Segment Open

-- ==== Sys2Proof/Syntax.lean ====
section
/-! DEFINITION. The commands of the KB2516: one constructor per row of the operation and event table, with the row's
operands. A host command carries the ring and header it came with (R354). -/

namespace Sys2Proof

Segment Closed

> _Work item_
Only an exact retyping of the full data will do.

> _Solution to this exercise_
-- ==== Sys2Proof/Syntax.lean ====
section
/-! DEFINITION. The commands of the KB2516: one constructor per row of the operation and event table, with the row's
operands. A host command carries the ring and header it came with (R354). -/

namespace Sys2Proof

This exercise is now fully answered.